Hot review | Musk, who had trouble riding a tiger, waited for rabbits on Twitter

新浪科技 ·  Jun 11, 2022 20:02

Source: Sina Technology

Author: Zheng Jun

Editor: Han Dapeng

After weeks of stalemate, Twitter's board made another major concession this week, agreeing to authorize Mr Musk's team to view Twitter's internal operating data in order to identify the size of fake accounts on the platform. This is the Nth time in the past two months between the two sides, Musk once again seems to have the upper hand.

The acquisition, like a soap opera with twists and turns, is destined to be written into a business school course. Often it seems to be a foregone conclusion, but it is always a new variable; the two sides take hands back and forth, and the prospect is still uncertain. But if Mr Musk could go back to April 25th, he might persuade himself to be cautious before signing the agreement, contented at the time, because he had jumped into a "big pit".

Step by step in the first half

The first half of the deal was a step-by-step move by Musk and it was inevitable. From the end of January to the end of March, Musk quietly acquired a 9.2% stake in Twitter on the open market for $2.6 billion, making him the largest shareholder in Twitter. After buying enough shares, Musk began to campaign on the Twitter platform at the end of March, privately approached the Twitter board to find out his intention, and finally announced his shareholding on April 4.

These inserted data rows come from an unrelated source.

theorem sar {m t1 t0} : Statement (.sar m t1 t0) := by
  intro h n e
  replace h : (m.ok IntTy.all false false false && t1.ok && t0.ok) = true := h
  simp only [Bool.and_eq_true] at h
  obtain ⟨⟨hx0, h1⟩, h0⟩ := h
  have F := fieldsD (op := 0x34) e (by decide) m.code_lt t1.code_lt t0.code_lt
  refine ⟨F.lt, ?_⟩
  rw [decodeNat_op F.op]
  show (withMod (intModOf (fMod n)) (fun m => m.ok IntTy.all false false false) fun m => targets2 n (Instr.sar m) : Dec) = _
  rw [F.md, intModOf_code, withMod_some (m := m) (okv := (fun m => m.ok IntTy.all false false false)) hx0]; exact targets2_ok F.t1 F.t0 h1 h0 _

theorem rotl {m t1 t0} : Statement (.rotl m t1 t0) := by
  intro h n e
  replace h : (m.ok IntTy.all false false false && t1.ok && t0.ok) = true := h
  simp only [Bool.and_eq_true] at h
  obtain ⟨⟨hx0, h1⟩, h0⟩ := h
  have F := fieldsD (op := 0x35) e (by decide) m.code_lt t1.code_lt t0.code_lt
  refine ⟨F.lt, ?_⟩
  rw [decodeNat_op F.op]
  show (withMod (intModOf (fMod n)) (fun m => m.ok IntTy.all false false false) fun m => targets2 n (Instr.rotl m) : Dec) = _
  rw [F.md, intModOf_code, withMod_some (m := m) (okv := (fun m => m.ok IntTy.all false false false)) hx0]; exact targets2_ok F.t1 F.t0 h1 h0 _

theorem rotr {m t1 t0} : Statement (.rotr m t1 t0) := by
  intro h n e
  replace h : (m.ok IntTy.all false false false && t1.ok && t0.ok) = true := h
  simp only [Bool.and_eq_true] at h
  obtain ⟨⟨hx0, h1⟩, h0⟩ := h
  have F := fieldsD (op := 0x36) e (by decide) m.code_lt t1.code_lt t0.code_lt
  refine ⟨F.lt, ?_⟩
  rw [decodeNat_op F.op]
  show (withMod (intModOf (fMod n)) (fun m => m.ok IntTy.all false false false) fun m => targets2 n (Instr.rotr m) : Dec) = _
  rw [F.md, intModOf_code, withMod_some (m := m) (okv := (fun m => m.ok IntTy.all false false false)) hx0]; exact targets2_ok F.t1 F.t0 h1 h0 _

theorem clz {m t1 t0} : Statement (.clz m t1 t0) := by
  intro h n e
  replace h : (m.ok IntTy.all false false false && t1.ok && t0.ok) = true := h
  simp only [Bool.and_eq_true] at h
  obtain ⟨⟨hx0, h1⟩, h0⟩ := h
  have F := fieldsD (op := 0x37) e (by decide) m.code_lt t1.code_lt t0.code_lt
  refine ⟨F.lt, ?_⟩
  rw [decodeNat_op F.op]
  show (withMod (intModOf (fMod n)) (fun m => m.ok IntTy.all false false false) fun m => targets2 n (Instr.clz m) : Dec) = _
  rw [F.md, intModOf_code, withMod_some (m := m) (okv := (fun m => m.ok IntTy.all false false false)) hx0]; exact targets2_ok F.t1 F.t0 h1 h0 _

theorem ctz {m t1 t0} : Statement (.ctz m t1 t0) := by
  intro h n e
  replace h : (m.ok IntTy.all false false false && t1.ok && t0.ok) = true := h
  simp only [Bool.and_eq_true] at h
  obtain ⟨⟨hx0, h1⟩, h0⟩ := h
  have F := fieldsD (op := 0x38) e (by decide) m.code_lt t1.code_lt t0.code_lt
  refine ⟨F.lt, ?_⟩
  rw [decodeNat_op F.op]
  show (withMod (intModOf (fMod n)) (fun m => m.ok IntTy.all false false false) fun m => targets2 n (Instr.ctz m) : Dec) = _
  rw [F.md, intModOf_code, withMod_some (m := m) (okv := (fun m => m.ok IntTy.all false false false)) hx0]; exact targets2_ok F.t1 F.t0 h1 h0 _

theorem popc {m t1 t0} : Statement (.popc m t1 t0) := by
  intro h n e
  replace h : (m.ok IntTy.all false false false && t1.ok && t0.ok) = true := h
  simp only [Bool.and_eq_true] at h
  obtain ⟨⟨hx0, h1⟩, h0⟩ := h
  have F := fieldsD (op := 0x39) e (by decide) m.code_lt t1.code_lt t0.code_lt
  refine ⟨F.lt, ?_⟩
  rw [decodeNat_op F.op]
  show (withMod (intModOf (fMod n)) (fun m => m.ok IntTy.all false false false) fun m => targets2 n (Instr.popc m) : Dec) = _
  rw [F.md, intModOf_code, withMod_some (m := m) (okv := (fun m => m.ok IntTy.all false false false)) hx0]; exact targets2_ok F.t1 F.t0 h1 h0 _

Under the banner of "defending freedom of expression", Musk made a $44 billion takeover offer to Twitter's board of directors on April 14. Despite being resisted by the Twitter board's "poison pill", the world's richest man saw the fatal weakness of the board's lack of voting rights and joined forces with many institutional investors to raise acquisition funds to put public pressure on the Twitter board to change its attitude. finally signed a takeover agreement with Musk on April 25.

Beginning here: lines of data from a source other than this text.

section
/-! Every step keeps the canonical form of memory (log entry 2): the operations that `Laws/MemFrame` does not speak of, then each
instruction and machine step, then each act of the schedule. -/

namespace Sys2Proof.Machine

/-! The commit engine and serialised regions -/

@[simp] theorem LockStep.state_granted (s : State) : (LockStep.granted s).state = s := rfl
@[simp] theorem LockStep.state_waits (s : State) : (LockStep.waits s).state = s := rfl

theorem State.partSerial_mem (s : State) (c sl l : Nat) : (s.partSerial c sl l).state.mem = s.mem := by
  unfold State.partSerial
  dsimp only
  (repeat' split) <;> simp

theorem State.engineLock_wf {s : State} (c : Nat) (hm : Memory.wf s.mem = true) : Memory.wf (s.engineLock c).state.mem = true := by
  unfold State.engineLock
  dsimp only
  (repeat' split) <;> simp [hm]

theorem State.serialLockOf_wf {s : State} (c sl : Nat) (hm : Memory.wf s.mem = true) :
    Memory.wf (s.serialLockOf c sl).state.mem = true := by
  unfold State.serialLockOf
  dsimp only
  (repeat' split) <;> simp [State.partSerial_mem, hm]

theorem State.serialLock_wf {s : State} (c : Nat) (hm : Memory.wf s.mem = true) : Memory.wf (s.serialLock c).state.mem = true := by
  have key (l : List (Nat × Thread)) : ∀ a : LockStep, Memory.wf a.state.mem = true →
      Memory.wf (l.foldl (fun a e => match a with | .granted t => .granted t | .waits t => t.serialLockOf c e.1) a).state.mem = true := by
    induction l with
    | nil => exact fun _ h => h
    | cons e l ih =>
      intro a ha
      refine ih _ ?_
      cases a with
      | granted t => exact ha
      | waits t => exact State.serialLockOf_wf c e.1 ha
  exact key _ _ hm

/-! The drain of a heap -/

/-- The state of a drain that goes on has canonical memory. -/
def DrainStep.Wf : DrainStep → Prop
  | .going s _ _ => Memory.wf s.mem = true
  | .failed _ _ => True

theorem State.keepDrained_ok {s w : State} {gn : Nat} {h : HeapGrid} {die idx : Nat} {old new t : Task}
    (hk : s.keepDrained gn h die idx old new = .ok w t) (hm : Memory.wf s.mem = true) : Memory.wf w.mem = true := by
  unfold State.keepDrained at hk
  split at hk
  next s1 u hkeep =>
    cases hk
    simp [State.keepTask_ok hkeep hm]
  next hne => exact absurd hk (hne _ _)

theorem drainTask_wf {gn : Nat} {h : HeapGrid} {die idx : Nat} {r : DrainStep} (hr : r.Wf) : (drainTask gn h die idx r).Wf := by
  cases r with
  | failed d e => trivial
  | going s n bad =>
    unfold drainTask
    dsimp only
    split
    next _ t _ =>
      split
      next =>
        split
        next =>
          split
          next =>
            split
            next hk => exact State.keepDrained_ok hk (State.drainWrite_wf _ _ _ _ hr)
            next => trivial
          next => trivial
        next =>
          split
          next hk => exact State.keepDrained_ok hk hr
          next => trivial
      next => exact hr
    next => trivial

theorem drainTasks_wf {gn : Nat} {h : HeapGrid} (l : List (Nat × Nat)) :
    ∀ r : DrainStep, r.Wf → (l.foldl (fun r (d, i) => drainTask gn h d i r) r).Wf := by
  induction l with
  | nil => exact fun _ h => h
  | cons e l ih => exact fun r hr => ih _ (drainTask_wf hr)

/-! Placement -/

theorem State.tryUnits_mem (s : State) (highest : Nat) (us : List BlockedRef) : (s.tryUnits highest us).mem = s.mem := by
  induction us generalizing s with
  | nil => rfl
  | cons u us ih =>
    unfold State.tryUnits
    split
    · simp
    · simp [ih]

/-! Instructions and machine steps -/

theorem wf_of_next {r : Host.Outcome State Fault Refusal} {t u : State} (h : r = .next t) (hr : r = .next u)
    (hu : Memory.wf u.mem = true) : Memory.wf t.mem = true := by
  cases hr.symm.trans h
  exact hu

theorem of_ite_eq {α : Type} {p q : Prop} [Decidable p] {a b r : α} (h : (if p then a else b) = r) (ha : a = r → q)
    (hb : b = r → q) : q := by
  split at h
  · exact ha h
  · exact hb h

theorem wf_ite {c : Prop} [Decidable c] {a b : State} (ha : Memory.wf a.mem = true) (hb : Memory.wf b.mem = true) :
    Memory.wf (if c then a else b).mem = true := by
  split
  · exact ha
  · exact hb

theorem wf_foldl {α : Type} {f : State → α → State} (hf : ∀ s a, (f s a).mem = s.mem) {s : State} (l : List α)
    (hm : Memory.wf s.mem = true) : Memory.wf (l.foldl f s).mem = true := by
  rwa [foldl_mem f hf]

theorem immediate_wf {s : State} {t1 t0 : Target} {ops : List Token} {f : State → State} {v1 v0 : Token}
    (hf : ∀ s, (f s).mem = s.mem) (hm : Memory.wf s.mem = true) : Memory.wf (s.immediate t1 t0 ops f v1 v0).mem = true := by
  rwa [State.immediate_mem s t1 t0 ops f v1 v0 hf]

section
variable {s t : State} (hm : Memory.wf s.mem = true)
include hm

theorem execHspawn_wf {t1 t0 : Target} (h : execHspawn t1 t0 s = .next t) : Memory.wf t.mem = true :=
  of_ite_eq h (fun h => wf_of_next h rfl (by simp [wf_ite, hm])) fun h => wf_of_next h rfl (by simp [hm])

theorem execEret_wf {f : Bool} (h : execEret f s = .next t) : Memory.wf t.mem = true :=
  of_ite_eq h (fun h => wf_of_next h rfl (by simp [hm])) fun h => wf_of_next h rfl (by simp [hm])

theorem execCfginv_wf {t1 : Target} (h : execCfginv t1 s = .next t) : Memory.wf t.mem = true := by
  unfold execCfginv at h
  dsimp only at h
  split at h <;> cases h <;> simp [hm]

theorem execCairn_wf {code : BitVec 15} {t0 : Target} (h : execCairn code t0 s = .next t) : Memory.wf t.mem = true := by
  unfold execCairn at h
  dsimp only at h
  split at h
  · cases h
    simp [hm]
  · cases h
    exact immediate_wf (fun _ => rfl) hm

At that time, Musk seemed satisfied with his wish, and Twitter was in the bag. The outside world is more concerned about how he will transform the social media platform after he takes Twitter into account. the focus of American society is whether Musk will overturn Twitter's current content control policy. let former President Trump and many right-wingers return to Twitter.

But the smug richest man in the world may not have thought that there is still a second half of the takeover contest, and the situation will change. As the macroeconomic situation began to cool in May, the stock market plummeted and Musk's personal wealth shrank sharply, along with Tesla, Inc.. The real battle around the acquisition has only just begun, with a variety of commercial and political forces competing behind the scenes.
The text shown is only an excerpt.